株式会社アシスト様の育成論
カイシャの育成論について
————最初に、現在人材育成についてどのようなお取り組みをされているのかを教えてください。
当社は今まではあまり人材育成に対して力を入れて取り組む機会は多くなかったように思います。
しかし、数年前から外部の顧問の方に参入してもらい、人材育成に対しても意見をもらうようになりました。

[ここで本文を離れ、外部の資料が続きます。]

/-- Field S of every instruction word (R31). -/
def fS (w : Nat) : Nat := w / 0x40000000 % 4
/-- Field OP of every instruction word (R31). -/
def fOP (w : Nat) : Nat := w / 0x1000000 % 64
/-- Field D (R31). -/
def fD (w : Nat) : Nat := w / 0x10000 % 256
/-- Field A, and O of WM (R31). -/
def fA (w : Nat) : Nat := w / 0x100 % 256
/-- Field B, and IMM8 (R31). -/
def fB (w : Nat) : Nat := w % 256
/-- Field OFF16 of WB and WBE (R31). -/
def fOFF (w : Nat) : Nat := w / 0x100 % 65536
/-- Field P of WB (R31). -/
def fP (w : Nat) : Nat := w / 0x20 % 8
/-- Field PRIO of WB (R31). -/
def fPRIO (w : Nat) : Nat := w % 32
/-- Field TMASK of WY (R31). -/
def fTM (w : Nat) : Nat := w % 65536
/-- Field T of WM and WO (R31). -/
def fT (w : Nat) : Nat := w / 0x10 % 16
/-- Field W of WM, and MOD of WO (R31). -/
def fW (w : Nat) : Nat := w % 16
/-- Field C of a W3E extension word (R31). -/
def eC (e : Nat) : Nat := e / 0x1000000 % 256
/-- Field MOD of a W3E extension word (R31). -/
def eMOD (e : Nat) : Nat := e / 0x10000 % 256
/-- Field IMM16 of a W3E extension word (R31). -/
def eIMM (e : Nat) : Nat := e % 65536
/-- Field T of a WBE extension word (R31). -/
def eT (e : Nat) : Nat := e / 0x10000000 % 16
/-- Field DELTA of a WBE extension word (R31). -/
def eDELTA (e : Nat) : Nat := e % 0x10000000

/-- A W3, WI or WIE word (R31). -/
def w3 (s op d a b : Nat) : Nat :=
  s % 4 * 0x40000000 + op % 64 * 0x1000000 + d % 256 * 0x10000 + a % 256 * 0x100 + b % 256
/-- The extension word of W3E (R31). -/
def w3e (c m i : Nat) : Nat := c % 256 * 0x1000000 + m % 256 * 0x10000 + i % 65536
/-- A WB or WBE word (R31). -/
def wb (s op off p prio : Nat) : Nat :=
  s % 4 * 0x40000000 + op % 64 * 0x1000000 + off % 65536 * 0x100 + p % 8 * 0x20 + prio % 32
/-- The extension word of WBE (R31). -/
def wbe (t delta : Nat) : Nat := t % 16 * 0x10000000 + delta % 0x10000000
/-- A WY word (R31). -/
def wy (s op x m : Nat) : Nat := s % 4 * 0x40000000 + op % 64 * 0x1000000 + x % 256 * 0x10000 + m % 65536
/-- A WM or WO word (R31). -/
def wo (s op d a t m : Nat) : Nat :=
  s % 4 * 0x40000000 + op % 64 * 0x1000000 + d % 256 * 0x10000 + a % 256 * 0x100 + t % 16 * 0x10 + m % 16
/-- The WM extension word (R31, R32). -/
def wme (h ds os av at' sc sem imm : Nat) : Nat :=
  h % 64 * 0x4000000 + ds % 2 * 0x2000000 + os % 2 * 0x1000000 + av % 2 * 0x800000 + at' % 16 * 0x80000
    + sc % 8 * 0x10000 + sem % 4 * 0x4000 + imm % 0x4000

/-- A number below `n`, or nothing. -/
def fin? (n x : Nat) : Option (Fin n) := if h : x < n then some ⟨x, h⟩ else none
/-- A number from 1 to `n`, as its predecessor. -/
def fin1? (n x : Nat) : Option (Fin n) := if x = 0 then none else fin? n (x - 1)
/-- A scalar register field (R33). -/
def sreg? (x : Nat) : Option SReg := fin? 64 x
/-- A vector destination field (R33). -/
def vreg? (x : Nat) : Option VReg := fin? 192 x
/-- A predicate register field (R33). -/
def preg? (x : Nat) : Option PReg := fin? 8 x
/-- A time register field (R33). -/
def treg? (x : Nat) : Option TReg := fin? 16 x
/-- A barrier slot field (R33). -/
def breg? (x : Nat) : Option BReg := fin? 32 x
/-- An event counter field (R33). -/
def evreg? (x : Nat) : Option EvReg := fin? 16 x
/-- A vector source field (R33). -/
def vsrc? (x : Nat) : Option VSrc :=
  if h : x < 192 then some (.v ⟨x, h⟩) else (fin? 64 (x - 192)).map .s
/-- A field that must name a broadcast scalar, 0xC0 to 0xFF (R171, R175). -/
def bsreg? (x : Nat) : Option SReg := if x < 192 then none else fin? 64 (x - 192)
/-- Field X of WY: a scalar register, or 0xFF for none (R31). -/
def xreg? (x : Nat) : Option (Option SReg) := if x = 255 then some none else (fin? 64 x).map some
/-- A one-bit field. -/
def bool? (x : Nat) : Option Bool := if x = 0 then some false else if x = 1 then some true else none
/-- A signed byte offset that is a multiple of 4, as a word count (R198, R202). -/
def words30? (x : Nat) : Option (BitVec 30) := if x % 4 = 0 then some (BitVec.ofNat 30 (x / 4)) else none
/-- IMM16 of a bit field: position in [5:0], width less one in [11:6], [15:12] zero (R36). -/
def bitField? (x : Nat) : Option BitField :=
  if x / 4096 = 0 then some ⟨⟨x % 64, Nat.mod_lt _ (by decide)⟩, ⟨x / 64 % 64, Nat.mod_lt _ (by decide)⟩⟩ else none
/-- A plane width field, width less one, 1 to 15 (R36). -/
def planeWidth? (x : Nat) : Option PlaneWidth := fin1? 15 x
/-- Compare conditions (R36). -/
def cond? : Nat → Option Cond
  | 0 => some .eq | 1 => some .ne | 2 => some .lt | 3 => some .le | 4 => some .gt | 5 => some .ge | 6 => some .ord
  | 7 => some .unord | _ => none
/-- Rounding modes (R36). -/
def round? : Nat → Option Round
  | 0 => some .rn | 1 => some .rz | 2 => some .rm | 3 => some .rp | 4 => some .rna | _ => none
/-- Fused-multiply variants (R36). -/
def fmaVar? : Nat → Option FmaVar
  | 0 => some .plain | 1 => some .fms | 2 => some .fnma | 3 => some .fnms | _ => none
/-- Reduction operations (R36). -/
def redOp? : Nat → Option RedOp
  | 0 => some .add | 1 => some .minI | 2 => some .maxI | 3 => some .minN | 4 => some .maxN | 5 => some .and
  | 6 => some .or | 7 => some .xor | 8 => some .fadd | 9 => some .fmin | 10 => some .fmax | _ => none
/-- `shfl` by a number: 1 up, 2 down, 3 xor (R170). -/
def shflKind? : Nat → Option ShflKind
  | 1 => some .up | 2 => some .down | 3 => some .xor | _ => none
/-- Fence kinds (R327). -/
def fenceKind? : Nat → Option FenceKind
  | 1 => some .acq | 2 => some .rel | 3 => some .full | _ => none
/-- Scopes (R32). -/
def scope? : Nat → Option Scope
  | 0 => some .gang | 1 => some .crew | 2 => some .span | 3 => some .stack | 4 => some .dev | 5 => some .sys | _ => none
/-- Semantics (R32). -/
def sem? : Nat → Option Sem
  | 0 => some .plain | 1 => some .acq | 2 => some .rel | 3 => some .acqRel | _ => none
/-- Access widths (R32). -/
def width? : Nat → Option Width
  | 0 => some .b8 | 1 => some .b16 | 2 => some .b32 | 3 => some .b64 | 4 => some .i8 | 5 => some .i16 | 6 => some .b128
  | _ => none
/-- Type codes of `cvt` (R37, R141). -/
def cvtType? : Nat → Option CvtType
  | 1 => some .f32 | 2 => some .bf16 | 3 => some .f16 | 4 => some .f8e4 | 5 => some .f8e5 | 8 => some .i8 | 9 => some .i16
  | 10 => some .i32 | _ => none

/-- The field value of a vector source (R33). -/
def VSrc.code : VSrc → Nat
  | .v n => n.val | .s n => 192 + n.val
/-- The field value of X in WY (R31). -/
def xcode : Option SReg → Nat
  | none => 255 | some s => s.val
/-- IMM16 of a bit field (R36). -/
def BitField.code (f : BitField) : Nat := f.pos.val + 64 * f.wid.val
/-- Condition codes (R36). -/
def Cond.code : Cond → Nat
  | .eq => 0 | .ne => 1 | .lt => 2 | .le => 3 | .gt => 4 | .ge => 5 | .ord => 6 | .unord => 7
/-- Rounding codes (R36). -/
def Round.code : Round → Nat
  | .rn => 0 | .rz => 1 | .rm => 2 | .rp => 3 | .rna => 4
/-- Variant codes (R36). -/
def FmaVar.code : FmaVar → Nat
  | .plain => 0 | .fms => 1 | .fnma => 2 | .fnms => 3
/-- Reduction codes (R36). -/
def RedOp.code : RedOp → Nat
  | .add => 0 | .minI => 1 | .maxI => 2 | .minN => 3 | .maxN => 4 | .and => 5 | .or => 6 | .xor => 7 | .fadd => 8
  | .fmin => 9 | .fmax => 10
/-- Codes of `shfl` by a number (R170). -/
def ShflKind.code : ShflKind → Nat
  | .up => 1 | .down => 2 | .xor => 3
/-- Fence kind codes (R327). -/
def FenceKind.code : FenceKind → Nat
  | .acq => 1 | .rel => 2 | .full => 3
/-- Scope codes (R32). -/
def Scope.code : Scope → Nat
  | .gang => 0 | .crew => 1 | .span => 2 | .stack => 3 | .dev => 4 | .sys => 5
/-- Semantics codes (R32). -/
def Sem.code : Sem → Nat
  | .plain => 0 | .acq => 1 | .rel => 2 | .acqRel => 3
/-- W codes (R32). -/
def Width.code : Width → Nat
  | .b8 => 0 | .b16 => 1 | .b32 => 2 | .b64 => 3 | .i8 => 4 | .i16 => 5 | .b128 => 6
/-- Type codes of `cvt` (R37, R141). -/
def CvtType.code : CvtType → Nat
  | .f32 => 1 | .bf16 => 2 | .f16 => 3 | .f8e4 => 4 | .f8e5 => 5 | .i8 => 8 | .i16 => 9 | .i32 => 10
/-- Register number of a data register. -/
def DataReg.num : DataReg → Nat
  | .v n => n.val | .s n => n.val
/-- DS of a data register (R32). -/
def DataReg.ds : DataReg → Nat
  | .v _ => 0 | .s _ => 1
/-- Register number of an offset register. -/
def OffReg.num : OffReg → Nat
  | .v n => n.val | .s n => n.val
/-- OS of an offset register (R32). -/
def OffReg.os : OffReg → Nat
  | .v _ => 0 | .s _ => 1
/-- Data register from DS and D (R32, R39). -/
def dataReg? (ds d : Nat) : Option DataReg :=
  if ds = 0 then (vreg? d).map .v else (sreg? d).map .s
/-- Offset register from OS and O (R32, R39). -/
def offReg? (os o : Nat) : Option OffReg :=
  if os = 0 then (vreg? o).map .v else (sreg? o).map .s

/-- The stall count of a word. -/
def stall (w : Nat) : Stall := ⟨fS w, Nat.mod_lt _ (by decide)⟩

/-- The operands of a WM word and its extension word (R31, R32). -/
def memOp? (w e : Nat) : Option MemOp := do
  let data ← dataReg? (e / 0x2000000 % 2) (fD w)
  let off ← offReg? (e / 0x1000000 % 2) (fA w)
  let t ← treg? (fT w)
  let wd ← width? (fW w)
  let h ← sreg? (e / 0x4000000 % 64)
  let av ← bool? (e / 0x800000 % 2)
  let at' ← treg? (e / 0x80000 % 16)
  let sc ← scope? (e / 0x10000 % 8)
  let sem ← sem? (e / 0x4000 % 4)
  some ⟨data, off, t, wd, h, av, at', sc, sem, BitVec.ofNat 14 (e % 0x4000)⟩

/-- The two words of a WM instruction (R31, R32). -/
def encMem (st : Stall) (op : Nat) (m : MemOp) : List Nat :=
  [wo st.val op m.data.num m.off.num m.t.val m.w.code,
   wme m.h.val m.data.ds m.off.os m.after.toNat m.afterT.val m.sc.code m.sem.code m.imm.toNat]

顧問の方には、週1,2回程度当社に足を運んでいただき、育成面だけでなく新規事業案や作業コスト面についてもアドバイスをいただく時間を設けています。
人材育成という領域だけに留まらず、幅広い領域において外部の方からのお話をお伺いする機会はここ数年で増えてきていますね。
————外部顧問の方に参入していただくようになったきっかけなどはありますか。
主に新規事業を当社としても今後取り組んで進めていこうとしている中で、新たな分野に強い方を顧問として招いたのがきっかけですね。
顧問の方に新たな知識を教えていただき、それを社員が吸収していくことで、新たな事業を進めていく際の助けになるのではという考えのもと始まった取り組みとなっています。
————実際に貴社の中ですでに新規事業として取り組まれているものや、動き出しているものがあればお伺いしたいです。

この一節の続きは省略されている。